Climate-friendly rice recognized as a top science development of 2015
25 Nov 2015
The creation of a new kind of rice which gives off nearly zero greenhouse gas emissions during its growth has earned kudos for a team of scientists from three continents, including the lead investigator at the Department of Energy's Pacific Northwest National Laboratory.
|The new strain of rice (right) compared to common rice (left). The new rice creates much less methane during its growth and produces more grains. |
Image courtesy of Swedish University of Agricultural Sciences
The new kind of rice grows in a manner that nearly eliminates the production of methane, a potent greenhouse gas. And rice is a big source of methane: Scientists estimate that somewhere in the neighborhood of 8 to 15 per cent of global methane emissions come from rice paddies around the world. Methane is 20 times more efficient at trapping heat in atmosphere than its better-known counterpart, carbon dioxide, making the team's contribution especially important for climate issues.
The research has been recognized with a "Best of What's New" award for 2015 by Popular Science. The work was named the grand prize winner in the magazine's engineering category, one of 10 categories in which a total of 100 research developments around the globe were recognized. The awards are described in the December issue of the magazine.
PNNL scientist Christer Jansson led the team; he is director of plant sciences at EMSL, the Environmental Molecular Sciences Laboratory, a DOE user facility at PNNL.

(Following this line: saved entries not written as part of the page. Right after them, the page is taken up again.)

/-- Everything RET does where its word access has a step. -/
theorem execRet_next {s : State} (h : s.wordAccessOk s.popAddress) :
    ∃ t, execRet s = .next t ∧ t.pc = s.memAnswer s.popAddress true ∧ t.sp = s.sp + 2 ∧
      BusReadSeen s.popAddress (s.memAnswer s.popAddress true) true true t ∧ TransferArm s t ∧ SameMem s t ∧
      t.iod = s.iod := by
  rw [execRet, popWord_next h]
  exact ⟨_, rfl, rfl, rfl, ⟨rfl, rfl, rfl⟩, ⟨⟨rfl, rfl, rfl, rfl, rfl⟩, fun _ => rfl, rfl, rfl⟩, fun _ => rfl, rfl⟩

/-- Settles O44: PUSH and CALL are pushes (`pushWord_stores`), and POP and RET take the word back by
`popWord_of_wordStored`. -/
theorem popUndoesPushAndRetUndoesCall : Obligations.PopUndoesPushAndRetUndoesCall := by
  refine ⟨fun ra rb s t h hin => ?_, fun target s t h hin => ?_⟩
  · obtain ⟨p, hp, hend⟩ := andThen_eq_next.mp h
    cases hend
    obtain ⟨hstored, hsp, ⟨hcfg, hsize, -⟩, hregs, hflags, -⟩ := pushWord_stores hp
    obtain ⟨hok, hword, hback⟩ :=
      popWord_of_wordStored (t := { p with phaseNext := .IF }) hstored hin hcfg hsize hsp
    obtain ⟨u, hu, husp, hureg, huregs, -, -, -, huflags, -⟩ := execPop_next (ra := rb) hok
    exact ⟨u, hu, hureg.trans hword, husp.trans hback, fun q hq => (huregs q hq).trans (hregs q), huflags.trans hflags⟩
  · obtain ⟨p, hp, hend⟩ := andThen_eq_next.mp h
    cases hend
    obtain ⟨hstored, hsp, ⟨hcfg, hsize, -⟩, hregs, hflags, -⟩ := pushWord_stores hp
    obtain ⟨hok, hword, hback⟩ :=
      popWord_of_wordStored (t := { p with pc := target, phaseNext := .IF }) hstored hin hcfg hsize hsp
    obtain ⟨u, hu, hupc, husp, -, ⟨-, huregs, huflags, -⟩, -⟩ := execRet_next hok
    exact ⟨u, hu, hupc.trans hword, husp.trans hback, fun q => (huregs q).trans (hregs q), huflags.trans hflags⟩

end Sys2Proof.Machine

/-! # Arithmetic and logic (O46 to O51)

Every arm of group 1 writes one register, with `Z` and `N` from the result and a `C` and a `V` of its own; what that
does is said once (`exec_alu_next`). What is left of each arm is arithmetic: its result, its carry and its overflow. -/

namespace Sys2Proof.Machine

/-- Everything an arm of group 1 does (R140, R152). -/
theorem exec_alu_next {i : Instr} {r : Reg} {v : Word} {c w : Bool} {s : State}
    (h : exec i s = aluResult r v (flagsOf v c w) s) :
    ∃ t, exec i s = .next t ∧ t.reg r = v ∧ t.flags.c = c ∧ t.flags.v = w ∧
      ZNFrom (t.reg r) t.flags ∧ SameRegsBut r s t ∧ RegisterArm s t := by
  obtain ⟨t, ht, hreg, hflags, hframe⟩ := aluResult_next s r v (flagsOf v c w)
  refine ⟨t, h.trans ht, hreg, congrArg Flags.c hflags, congrArg Flags.v hflags, ?_, hframe⟩
  rw [hreg, hflags]
  exact znFrom_flags v

/-! The two's complement -/

theorem twos_eq_neg (v : Word) : twos v = -v := (BitVec.neg_eq_not_add v).symm

theorem toNat_twos (v : Word) : (twos v).toNat = (65536 - v.toNat) % 65536 := by
  rw [twos_eq_neg]
  exact BitVec.toNat_neg v

theorem twos_twos (v : Word) : twos (twos v) = v := by
  rw [twos_eq_neg, twos_eq_neg, BitVec.neg_neg]

/-- Settles O46: `twos` is the negation of a 16-bit number (`twos_eq_neg`). -/
theorem twosIsTheTwosComplement : Obligations.TwosIsTheTwosComplement :=
  ⟨fun v => ⟨rfl, toNat_twos v, twos_twos v⟩, by decide, by decide⟩

/-! ADD -/

/-- `V` of an addition: the signed sum is no 16-bit number (R152). -/
theorem addV_add_iff (a b : Word) : addV a b (a + b) = true ↔ outOfRange (a.toInt + b.toInt) :=
  ne_toInt_iff_outOfRange (BitVec.toInt_add a b)

/-- Settles O47: the signed overflow is `addV_add_iff`. -/
theorem addWritesTheSumAndItsFlags : Obligations.AddWritesTheSumAndItsFlags := by
  intro ra rb s
  obtain ⟨t, ht, hreg, hc, hv, hrest⟩ := exec_alu_next (i := .add ra rb) (r := rb) (s := s) rfl
  exact ⟨t, ht, hreg ▸ BitVec.toNat_add _ _, hc ▸ decide_eq_true_iff, hv ▸ addV_add_iff _ _, hrest⟩

/-! SUB -/

theorem toNat_sub_emod (a b : Word) : ((a - b).toNat : Int) = (a.toNat - b.toNat : Int) % 65536 := by
  have h := BitVec.toNat_sub a b
  omega

/-- The carry of `a + twos(b)`: no borrow, and none at all where `b` is 0, whose complement is 0 too (R143). -/
theorem add_twos_carries_iff (a b : Word) :
    a.toNat + (twos b).toNat > 0xFFFF ↔ b.toNat ≠ 0 ∧ b.toNat ≤ a.toNat := by
  rw [toNat_twos]
  omega

theorem subOverflow_trueSigned_iff (a b : Word) :
    subOverflow .trueSigned a b = true ↔ outOfRange (a.toInt - b.toInt) :=
  ne_toInt_iff_outOfRange BitVec.toInt_sub

theorem subOverflow_twosAddition_iff (a b : Word) :
    subOverflow .twosAddition a b = true ↔ outOfRange (a.toInt + (BitVec.ofInt 16 (-b.toInt)).toInt) := by
  have hdiff : a - b = a + twos b := by rw [twos_eq_neg, BitVec.sub_eq_add_neg]
  have htwos : BitVec.ofInt 16 (-b.toInt) = twos b := by rw [twos_eq_neg, BitVec.ofInt_neg, BitVec.ofInt_toInt]
  rw [htwos, subOverflow, hdiff]
  exact addV_add_iff a (twos b)

/-- Settles O48: the carry is that of the two's-complement addition (`add_twos_carries_iff`), the overflow that of the
rule chosen. -/
theorem subWritesTheDifferenceAndItsFlags : Obligations.SubWritesTheDifferenceAndItsFlags := by
  intro ra rb s
  obtain ⟨t, ht, hreg, hc, hv, hrest⟩ := exec_alu_next (i := .sub ra rb) (r := rb) (s := s) rfl
  refine ⟨t, ht, hreg ▸ toNat_sub_emod _ _, hc ▸ decide_eq_true_iff.trans (add_twos_carries_iff _ _),
    fun hrule => ?_, fun hrule => ?_, hrest⟩
  · rw [hv, hrule]
    exact subOverflow_trueSigned_iff _ _
  · rw [hv, hrule]
    exact subOverflow_twosAddition_iff _ _

/-! NOT, AND, OR, XOR -/

/-- Settles O49: each bit of the result is the operation on the operands' bits; NOT leaves 65535 less its operand. -/
theorem logicWritesTheBitsAndClearsCarryAndOverflow : Obligations.LogicWritesTheBitsAndClearsCarryAndOverflow := by
  refine ⟨fun ra s => ?_, fun ra rb s => ?_, fun ra rb s => ?_, fun ra rb s => ?_⟩
  · obtain ⟨t, ht, hreg, hrest⟩ := exec_alu_next (i := .not ra) (r := ra) (s := s) rfl
    exact ⟨t, ht, hreg ▸ BitVec.toNat_not, hrest⟩
  · obtain ⟨t, ht, hreg, hrest⟩ := exec_alu_next (i := .and ra rb) (r := rb) (s := s) rfl
    exact ⟨t, ht, fun _ => hreg ▸ BitVec.getLsbD_and, hrest⟩
  · obtain ⟨t, ht, hreg, hrest⟩ := exec_alu_next (i := .or ra rb) (r := rb) (s := s) rfl
    exact ⟨t, ht, fun _ => hreg ▸ BitVec.getLsbD_or, hrest⟩
  · obtain ⟨t, ht, hreg, hrest⟩ := exec_alu_next (i := .xor ra rb) (r := rb) (s := s) rfl
    exact ⟨t, ht, fun _ => hreg ▸ BitVec.getLsbD_xor, hrest⟩

/-! INC and DEC -/

/-- A boundary test of R148 and R149, in the terms of the claims. -/
theorem word_beq_iff_toNat_eq (a b : Word) : (a == b) = true ↔ a.toNat = b.toNat :=
  beq_iff_eq.trans BitVec.toNat_inj.symm

theorem toNat_sub_one (a : Word) : (a - 1).toNat = (a.toNat + 65535) % 65536 := by
  rw [Nat.add_comm]
  exact BitVec.toNat_sub a 1

/-- Settles O50: the boundary tests are equalities of numbers (`word_beq_iff_toNat_eq`). -/
theorem incAndDecWriteTheResultAndBoundaryFlags : Obligations.IncAndDecWriteTheResultAndBoundaryFlags := by
  refine ⟨fun ra s => ?_, fun ra s => ?_⟩
  · obtain ⟨t, ht, hreg, hc, hv, hrest⟩ := exec_alu_next (i := .inc ra) (r := ra) (s := s) rfl
    exact ⟨t, ht, hreg ▸ BitVec.toNat_add _ _, hc ▸ word_beq_iff_toNat_eq _ _, hv ▸ word_beq_iff_toNat_eq _ _,
      hrest⟩
  · obtain ⟨t, ht, hreg, hc, hv, hrest⟩ := exec_alu_next (i := .dec ra) (r := ra) (s := s) rfl
    exact ⟨t, ht, hreg ▸ toNat_sub_one _, hc, hv ▸ word_beq_iff_toNat_eq _ _, hrest⟩

/-! LSH and RSH -/

theorem toNat_lshValue (a : Word) : (lshValue a).toNat = 2 * a.toNat % 65536 := by
  rw [lshValue, BitVec.toNat_shiftLeft, Nat.shiftLeft_eq, Nat.mul_comm]

theorem toNat_rshValue (a : Word) : (rshValue a).toNat = a.toNat / 2 := by
  rw [rshValue, BitVec.toNat_ushiftRight, Nat.shiftRight_eq_div_pow]

/-- The bit that LSH shifts out is the sign (R150). -/
theorem topBit_iff (a : Word) : a.getLsbD 15 = true ↔ 32768 ≤ a.toNat := by
  rw [← negativeFlag_iff, negativeFlag, BitVec.msb_eq_getLsbD_last]

/-- The bit that RSH shifts out is the parity (R151). -/
theorem bottomBit_iff (a : Word) : a.getLsbD 0 = true ↔ a.toNat % 2 = 1 := by
  rw [BitVec.getLsbD, Nat.testBit_zero, decide_eq_true_iff]

/-- Settles O51: the values are `toNat_lshValue` and `toNat_rshValue`; half of a 16-bit number is below 32768, so RSH
clears `N`. -/
theorem shiftsMoveByOneAndCarryTheBitShiftedOut : Obligations.ShiftsMoveByOneAndCarryTheBitShiftedOut := by
  refine ⟨fun ra s => ?_, fun ra s => ?_⟩
  · obtain ⟨t, ht, hreg, hc, hrest⟩ := exec_alu_next (i := .lsh ra) (r := ra) (s := s) rfl
    exact ⟨t, ht, hreg ▸ toNat_lshValue _, hc ▸ topBit_iff _, hrest⟩
  · obtain ⟨t, ht, hreg, hc, hv, hzn, hframe⟩ := exec_alu_next (i := .rsh ra) (r := ra) (s := s) rfl
    have hval : (t.reg ra).toNat = (s.reg ra).toNat / 2 := hreg ▸ toNat_rshValue _
    have hn : t.flags.n = false := Bool.eq_false_iff.mpr fun h => by
      have hbig := hzn.2.mp h
      omega
    exact ⟨t, ht, hval, hc ▸ bottomBit_iff _, hv, hn, hzn, hframe⟩

end Sys2Proof.Machine

/-! # Input and output (O52 to O54)

INB and OUTB make one transaction in the I/O space, which the IOD answers at one port each way (`ioRead_eq`,
`ioWrite_eq`); their arms are said once for every port (`execInb_next`, `execOutb_next`). TSTI and TSTO make no
transaction and end in a write of `Z` alone (`finish_setZ_next`). -/

namespace Sys2Proof.Machine

/-! INB -/

/-- What is on the data line after an I/O read at `a`: the key at port 1, and elsewhere the value that was there before
(R201, R71 (e)); the I/O space's `State.memAnswer`. -/
def State.ioAnswer (s : State) (a : Word) : Word := if a = 1 then zextByte s.iod.key else s.bus.data

theorem ioAnswer_key (s : State) : s.ioAnswer 1 = zextByte s.iod.key := if_pos rfl

theorem ioAnswer_unanswered {a : Word} (s : State) (h : a ≠ 1) : s.ioAnswer a = s.opnd := if_neg h

/-- Everything INB does, at any port. -/
theorem execInb_next (ra : Reg) (port : Word) (s : State) :
    ∃ t, exec (.inb ra port) s = .next t ∧ t.reg ra = byteLoadValue (s.ioAnswer port) ∧
      t.iod = (if port = 1 then { s.iod with key := 0 } else s.iod) ∧ BusReadSeen port (s.ioAnswer port) false false t ∧
      SameRegsBut ra s t ∧ t.flags = s.flags ∧ SameMachine s t ∧ SameMem s t ∧ t.pc = s.pc ∧ t.sp = s.sp ∧
      t.phaseNext = .IF :=
  ⟨_, congrArg (andThen · fun u => finish (u.setReg ra (byteLoadValue u.bus.data))) (ioRead_eq port .byte s),
    reg_setReg_self _ ra _, rfl, ⟨rfl, rfl, rfl⟩, fun q => reg_setReg_of_ne _ ra q _, rfl, ⟨rfl, rfl, rfl, rfl, rfl⟩,
    fun _ => rfl, rfl, rfl, rfl⟩

theorem toNat_byteLoadValue_zextByte (b : Byte) : (byteLoadValue (zextByte b)).toNat = b.toNat := by
  rw [toNat_byteLoadValue, toNat_zextByte, Nat.mod_eq_of_lt b.isLt]

/-- Settles O52: `execInb_next`, at the port that answers and at the others. -/
theorem inbReadsTheKeyOrTheUnansweredPort : Obligations.InbReadsTheKeyOrTheUnansweredPort := by
  intro ra port s
  obtain ⟨t, ht, hreg, hiod, hbus, hframe⟩ := execInb_next ra port s
  by_cases hport : port = 1
  · subst hport
    rw [ioAnswer_key] at hreg hbus
    rw [if_pos rfl] at hiod
    exact ⟨t, ht, fun _ => ⟨hreg ▸ toNat_byteLoadValue_zextByte _, hiod ▸ rfl, hbus⟩, fun h => absurd rfl h,
      hiod ▸ rfl, hframe⟩
  · rw [ioAnswer_unanswered s hport] at hreg hbus
    rw [if_neg hport] at hiod
    exact ⟨t, ht, fun h => absurd h hport, fun _ => ⟨hreg ▸ toNat_byteLoadValue _, hiod ▸ rfl, hbus⟩,
      hiod ▸ rfl, hframe⟩

/-! OUTB -/

/-- Everything OUTB does, at any port. -/
theorem execOutb_next (ra : Reg) (port : Word) (s : State) :
    ∃ t, exec (.outb ra port) s = .next t ∧
      t.iod = (if port = 0 then { s.iod with out := s.iod.out ++ [loByte (s.reg ra)] } else s.iod) ∧
      BusWriteSeen port (s.reg ra) false false t ∧ TransferArm s t ∧ SameMem s t ∧ t.pc = s.pc ∧ t.sp = s.sp :=
  ⟨_, congrArg (andThen · finish) (ioWrite_eq port .byte (s.reg ra) s), rfl, ⟨rfl, rfl, rfl⟩,
    ⟨⟨rfl, rfl, rfl, rfl, rfl⟩, fun _ => rfl, rfl, rfl⟩, fun _ => rfl, rfl, rfl⟩

/-- Settles O53: `execOutb_next`, at the port that takes the byte and at the others. -/
theorem outbAppendsTheLowByteAtPortZero : Obligations.OutbAppendsTheLowByteAtPortZero := by
  intro ra port s
  obtain ⟨t, ht, hiod, hframe⟩ := execOutb_next ra port s
  by_cases hport : port = 0
  · rw [if_pos hport] at hiod
    exact ⟨t, ht, fun _ => hiod ▸ rfl, fun h => absurd hport h, hiod ▸ rfl, hframe⟩
  · rw [if_neg hport] at hiod
    exact ⟨t, ht, fun h => absurd h hport, fun _ => hiod ▸ rfl, hiod ▸ rfl, hframe⟩

/-! TSTI and TSTO -/

/-- Everything an arm that writes `Z` alone does. -/
theorem finish_setZ_next (s : State) (b : Bool) :
    ∃ t, finish (s.setZ b) = .next t ∧ t.flags.z = b ∧ t.flags.n = s.flags.n ∧ t.flags.c = s.flags.c ∧
      t.flags.v = s.flags.v ∧ SameRegs s t ∧ RegisterArm s t :=
  ⟨_, rfl, rfl, rfl, rfl, rfl, fun _ => rfl, ⟨rfl, rfl, rfl, rfl, rfl⟩, fun _ => rfl, ⟨rfl, rfl, rfl⟩, rfl, rfl, rfl,
    rfl⟩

For more than a decade he has worked closely with Chuanxin Sun of the Swedish University of Agricultural Sciences, who has contributed significantly to the research on rice. The two published a research paper about the rice in July in Nature, together with other researchers at the Swedish institution and colleagues at China's Fujian Academy of Agricultural Sciences and Hunan Agricultural University.
To create the rice, the team identified a gene in barley that directs how that plant uses carbon, then spliced that gene into common rice. The change redirected the way the rice plant uses the carbon it pulls from the atmosphere, causing the plant to send more carbon into the plant's grain and stems and less into its roots.
That change increases the amount of starch and the yield of rice and reduces the carbon available to the roots, where bacteria convert much of the substance into methane.
"This is a win-win finding," said Jansson, a plant biochemist. "The process results in reduced methane emissions, which helps to mitigate climate change, and also results in more biomass - more food. This dual effect is very positive."
Much of Jansson's work focuses on understanding how plants absorb light and tap water and carbon to carry out photosynthesis. The work is central to scientists who investigate "bioenergy," which involves creating or tapping biological materials for energy. Jansson has worked with crops like sorghum, rice and tobacco to discover new ways to create plants that offer novel energy traits.
Funding for this research was provided by the Swedish University of Agricultural Sciences, the Swedish Research Council for Environment, Agricultural Sciences and Spatial Planning, the National Natural Science Foundation of China and the Carl Tryggers Foundation. Most of Jansson's current research is funded by the Department of Energy's Office of Science and ARPA-E.